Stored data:
┄┄┄┄┄┄┄┄┄┄

/-! ## MLOOP_START, R312, R313, R324 -/

/-- A register of the leader's stream block. -/
def blockReg (th : Thread) (c k : Nat) : Word := th.getV (c + k)

/-- The block registers that a loop reads, by number in the block. -/
def blockUsed (x : MloopX) : List Nat :=
  (if x.ask then [0, 1, 6] else []) ++ (if x.bsk then [2, 3, 7] else []) ++ (if x.msk then [4, 5, 8] else [])

/-- Member waves of a set in a workgroup. -/
def State.isMember (s : State) (lid inst set wg w : Nat) : Bool :=
  (s.setWaves lid inst set).any fun m => m.1 == wg && m.2 == w

/-- ILLEGAL_OPERAND of a field of the instruction at which a thread stands: detail word 2 is its word 0 (R53). -/
def State.operandAt (s : State) (t : TRef) (field : Nat) (o : Operand) : Flt :=
  { s.operandFlt field o with d2 := (s.codeOf t).getD ((s.thr t).pc / 4) 0 }

/-- The first check of R313 that a start fails. In row 5 the streams are examined in the order A, B, metadata, and the record
carries the pointer's OFF, its BUF or PEER, and the 4 of which OFF and INC should be multiples. (DESIGN CHOICE, log entry 37) -/
def State.loopFault (s : State) (inst set : Nat) (h : Hdr) (x : MloopX) (lead : SetArr) : Option Flt :=
  let t := lead.thread
  let w := lo32 lead.a
  let b := lo32 lead.b
  let ks := b.toNat % 2 ^ 13
  let c := Operand.vnum h.c
  let th := s.thr t
  let blk (k : Nat) : DWord := join64 (blockReg th c k) (blockReg th c (k + 1))
  let need : List (Nat × Option Word) := [(x.hc.toNat, some (accShape w))] ++
    (if x.ask then [] else [(x.ha.toNat, shapeA w ks)]) ++ (if x.bsk then [] else [(x.hb.toNat, shapeB w ks)]) ++
    (if x.mp && !x.msk then [(x.hm.toNat, shapeM ks)] else [])
  let streams := (if x.ask then [(blk 0, blockReg th c 6)] else []) ++ (if x.bsk then [(blk 2, blockReg th c 7)] else []) ++
    (if x.msk then [(blk 4, blockReg th c 8)] else [])
  if !fwValid w || (fwTernary w && !s.hasFeat t 3) || (fwSp w && !s.hasFeat t 4) || (fwGt w && !s.hasFeat t 5) || fwSp w != x.mp
  then some { code := .formatInvalid, d0 := w }
  else if ks = 0 || 4096 < ks || b.toNat / 2 ^ 21 ≠ 0 then some (s.operandAt t 2 h.b)
  else if (blockUsed x).any fun k => !s.alloc t (c + k) then some (s.operandAt t 3 h.c)
  else match need.findSome? fun n => handleUse (s.handle t.lid t.wg n.1) n.1 (s.isMember t.lid inst set t.wg) with
    | some f => some f
    | none =>
      match need.find? fun n => some (s.handle t.lid t.wg n.1).shape != n.2 with
      | some n => some (shapeFlt n.1 2)
      | none => (streams.find? fun p => ptrOff p.1 % 4 ≠ 0 || p.2.toNat % 4 ≠ 0).map fun p =>
          scFlt .misaligned p.1 (ptrOff p.1) 4

/-- The nine words of R317's BLOCK. -/
def blockWords (th : Thread) (c : Nat) (x : MloopX) : List Word :=
  (List.range 9).map fun k => if (blockUsed x).contains k then blockReg th c k else 0

/-- Word 2 of an MLOOP. -/
def mloopW2 (x : MloopX) : Word :=
  w32 (x.hc.toNat + (if x.ask then 2 ^ 6 else 0) + x.ha.toNat * 2 ^ 7 + (if x.bsk then 2 ^ 13 else 0) + x.hb.toNat * 2 ^ 14 +
    (if x.mp then 2 ^ 20 else 0) + (if x.msk then 2 ^ 21 else 0) + x.hm.toNat * 2 ^ 22)

/-- The loop of a start, with the slots bound now (R225). -/
def State.mkLoop (s : State) (inst set : Nat) (h : Hdr) (x : MloopX) (lead : SetArr) (parts : List TRef) : Loop :=
  let t := lead.thread
  let th := s.thr t
  let sl (h : BitVec 6) : Nat := (s.handle t.lid t.wg h.toNat).slot
  { lid := t.lid, wg := t.wg, inst := inst, set := set, pc := th.pc, x := x
    ls := { fmtw := lo32 lead.a, loopw := lo32 lead.b, w2 := mloopW2 x, block := blockWords th (Operand.vnum h.c) x, run := true }
    slotC := sl x.hc, slotA := if x.ask then none else some (sl x.ha), slotB := if x.bsk then none else some (sl x.hb)
    slotM := if x.mp && !x.msk then some (sl x.hm) else none
    parts := parts, stamp := s.stamp }

/-- The loop state that goes with the accumulator handle, while it still names the loop's slot. -/
def State.showLoop (s : State) (l : Loop) : State :=
  s.updHandle l.lid l.wg l.x.hc.toNat fun x =>
    if x.st ≠ .dead ∧ x.slot = l.slotC then { x with ls := l.ls } else x

/-- PW and PR of the handles of a workgroup, and its draining slots. -/
def State.refreshAll (s : State) (lid wg : Nat) : State :=
  let s := (tkeys (s.wg lid wg).slots).foldl (fun s k => s.settleSlot lid wg k) s
  (List.range 64).foldl (fun s h => s.refresh lid wg h) s

/-- The loop runs, or is skipped by the gate. -/
def State.startLoop (s : State) (inst set die site : Nat) (l : Loop) : State :=
  let q := s.setSt l.lid inst set
  let gated := fwGt l.ls.fmtw
  let s := if gated then s.updSet l.lid inst set fun q => { q with latch := .none } else s
  if gated && q.latch == .skip then
    let ks := l.ls.loopw.toNat % 2 ^ 13
    let s := s.showLoop { l with ls := { l.ls with kdone := ks, run := false, skip := true } }
    let s := s.updLaunch l.lid fun x => { x with skips := x.skips + 1 }
    s.count die (some site) 0x201 (some (s.launch l.lid).ctx) (some l.lid) (some l.wg) none 1
  else ((s.updCore die site fun c => { c with loops := c.loops ++ [l] }).showLoop l).refreshAll l.lid l.wg

/-- The slot of HC has a pending operation that a skipped loop must come after. (DEDUCED, log entry 62) -/
def State.loopHeld (s : State) (set inst die site : Nat) (l : Loop) : Bool :=
  if fwGt l.ls.fmtw && (s.setSt l.lid inst set).latch == .skip then s.slotBlocked l.lid l.wg l.slotC true (s.stamp + 1)
  else 4 ≤ ((s.core die site).loops.filter fun l => !l.ls.flt).length

/-- MLOOP_START: the vote, the checks, and the loop's place on the engine; a fifth loop waits (R310). -/
def execMloopStart (lid inst set : Nat) (s : State) : Out :=
  .next (match s.mmaReady lid inst set with
    | some (.mloop h x, arrs) =>
      let parts := arrs.map SetArr.thread
      let voters := arrs.filter SetArr.pred
      match voters with
      | [] => parts.foldl State.finish (s.clearSet lid inst set)
      | lead :: rest =>
        match rest.find? fun a => lo32 a.a != lo32 lead.a with
        | some a =>
          (s.clearSet lid inst set).raiseAll parts
            { code := .formatDivergence, d0 := w32 set, d1 := lo32 lead.a, d2 := lo32 a.a }
        | none =>
          match s.loopFault inst set h x lead with
          | some f => (s.clearSet lid inst set).raiseAll parts f
          | none =>
            let s' := s.tick
            let l := s'.mkLoop inst set h x lead parts
            let g := s.wgOf lead.thread
            if s'.loopHeld set inst g.die g.site l then s
            else parts.foldl State.finish (((s'.clearSet lid inst set).startLoop inst set g.die g.site l))
    | _ => s)

/-! ## Steps, R314, R315, R309 -/

/-- Element k of a row of packed elements of b bits. -/
def elemAt (row : List Byte) (b k : Nat) : Nat := bytesToNat (row.drop (k * b / 8) |>.take ((b + 7) / 8)) / 2 ^ (k * b % 8) % 2 ^ b

/-- The rows of an operand at a step: `rows` rows of n bytes, from its handle's slot or its stream. -/
def State.loopRows (s : State) (l : Loop) (slot : Option Nat) (hoff : Nat → Nat) (st : Option (Place × Nat)) (rows n : Nat) :
    List (List Byte) :=
  (List.range rows).map fun r =>
    match slot, st with
    | some k, _ => s.scRead (.slot l.lid l.wg k) (hoff r) n
    | none, some (p, off) => s.scRead p (off + r * n) n
    | none, none => List.replicate n 0

/-- The first group of a metadata word that is not valid makes the word invalid (R309). -/
def metaOk (w : Nat) : Bool := (List.range 8).all fun g => w / 2 ^ (4 * g) % 4 < w / 2 ^ (4 * g + 2) % 4

/-- The logical position of stored element k under a metadata word. -/
def metaPos (w k : Nat) : Nat := 4 * (k / 2) + w / 2 ^ (2 * k) % 4

/-- What a step finds before it acts: the operands' rows, or the fault with its source. -/
structure StepIn where
  a : List (List Byte)
  b : List (List Byte)
  m : List Nat

def State.stepIn (s : State) (l : Loop) : Except (Nat × Flt) StepIn :=
  let w := l.ls.fmtw
  let k := l.ls.kdone
  let ks := l.ls.loopw.toNat % 2 ^ 13
  let blk (i : Nat) : Word := l.ls.block.getD i 0
  let eb (c : Nat) : Nat := shBits (w32 c)
  let na := fwABytes w / 64
  let nb := fwBBytes w / fwKl w
  let stA : Except Flt (Option (Place × Nat)) :=
    if l.x.ask then (s.streamAt l (blk 0) (blk 1) (blk 6) k 0 (fwABytes w)).map some else .ok none
  match stA with
  | .error f => .error (0, f)
  | .ok stA =>
    let stM : Except Flt (Option (Place × Nat)) :=
      if l.x.msk then (s.streamAt l (blk 4) (blk 5) (blk 8) k 0 256).map some else .ok none
    match stM with
    | .error f => .error (2, f)
    | .ok stM =>
      let m := if l.x.mp then (s.loopRows l l.slotM (fun r => (r * ks + k) * 4) stM 64 4).map bytesToNat else []
      match m.zipIdx.find? fun x => !metaOk x.1 with
      | some x => .error (2, { code := .sparseMeta, d0 := w32 k, d1 := w32 x.2, d2 := w32 x.1 })
      | none =>
        let kept : List Nat := if fwSp w then (List.range 32).filter fun p => m.any fun x => (List.range 16).any fun i => metaPos x i == p
          else List.range (fwKl w)
        let chkB : Option Flt :=
          if !l.x.bsk then none
          else if fwSp w then kept.findSome? fun p => match s.streamAt l (blk 2) (blk 3) (blk 7) k (p * nb) nb with
            | .error f => some f
            | .ok _ => none
          else match s.streamAt l (blk 2) (blk 3) (blk 7) k 0 (fwBBytes w) with
            | .error f => some f
            | .ok _ => none
        match chkB with
        | some f => .error (1, f)
        | none =>
          let rowB (p : Nat) : List Byte :=
            if l.x.bsk then
              if kept.contains p then match s.streamAt l (blk 2) (blk 3) (blk 7) k (p * nb) nb with
                | .ok (pl, off) => s.scRead pl off nb
                | .error _ => []
              else []
            else s.scRead (.slot l.lid l.wg (l.slotB.getD 0)) ((k * fwKl w + p) * 64 * eb (fwB w) / 8) nb
          .ok { a := s.loopRows l l.slotA (fun r => (r * (fwKs w * ks) + k * fwKs w) * eb (fwA w) / 8) stA 64 na
                b := (List.range (fwKl w)).map rowB
                m := m }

┄┄┄┄┄┄┄┄┄┄

What you will do: Print exactly the lines above, between the one holding "if fwGt l.ls.fmtw" and the one holding "of b bits. -/", inclusive, and nothing besides.

Written response:
  if fwGt l.ls.fmtw && (s.setSt l.lid inst set).latch == .skip then s.slotBlocked l.lid l.wg l.slotC true (s.stamp + 1)
  else 4 ≤ ((s.core die site).loops.filter fun l => !l.ls.flt).length

/-- MLOOP_START: the vote, the checks, and the loop's place on the engine; a fifth loop waits (R310). -/
def execMloopStart (lid inst set : Nat) (s : State) : Out :=
  .next (match s.mmaReady lid inst set with
    | some (.mloop h x, arrs) =>
      let parts := arrs.map SetArr.thread
      let voters := arrs.filter SetArr.pred
      match voters with
      | [] => parts.foldl State.finish (s.clearSet lid inst set)
      | lead :: rest =>
        match rest.find? fun a => lo32 a.a != lo32 lead.a with
        | some a =>
          (s.clearSet lid inst set).raiseAll parts
            { code := .formatDivergence, d0 := w32 set, d1 := lo32 lead.a, d2 := lo32 a.a }
        | none =>
          match s.loopFault inst set h x lead with
          | some f => (s.clearSet lid inst set).raiseAll parts f
          | none =>
            let s' := s.tick
            let l := s'.mkLoop inst set h x lead parts
            let g := s.wgOf lead.thread
            if s'.loopHeld set inst g.die g.site l then s
            else parts.foldl State.finish (((s'.clearSet lid inst set).startLoop inst set g.die g.site l))
    | _ => s)

/-! ## Steps, R314, R315, R309 -/

/-- Element k of a row of packed elements of b bits. -/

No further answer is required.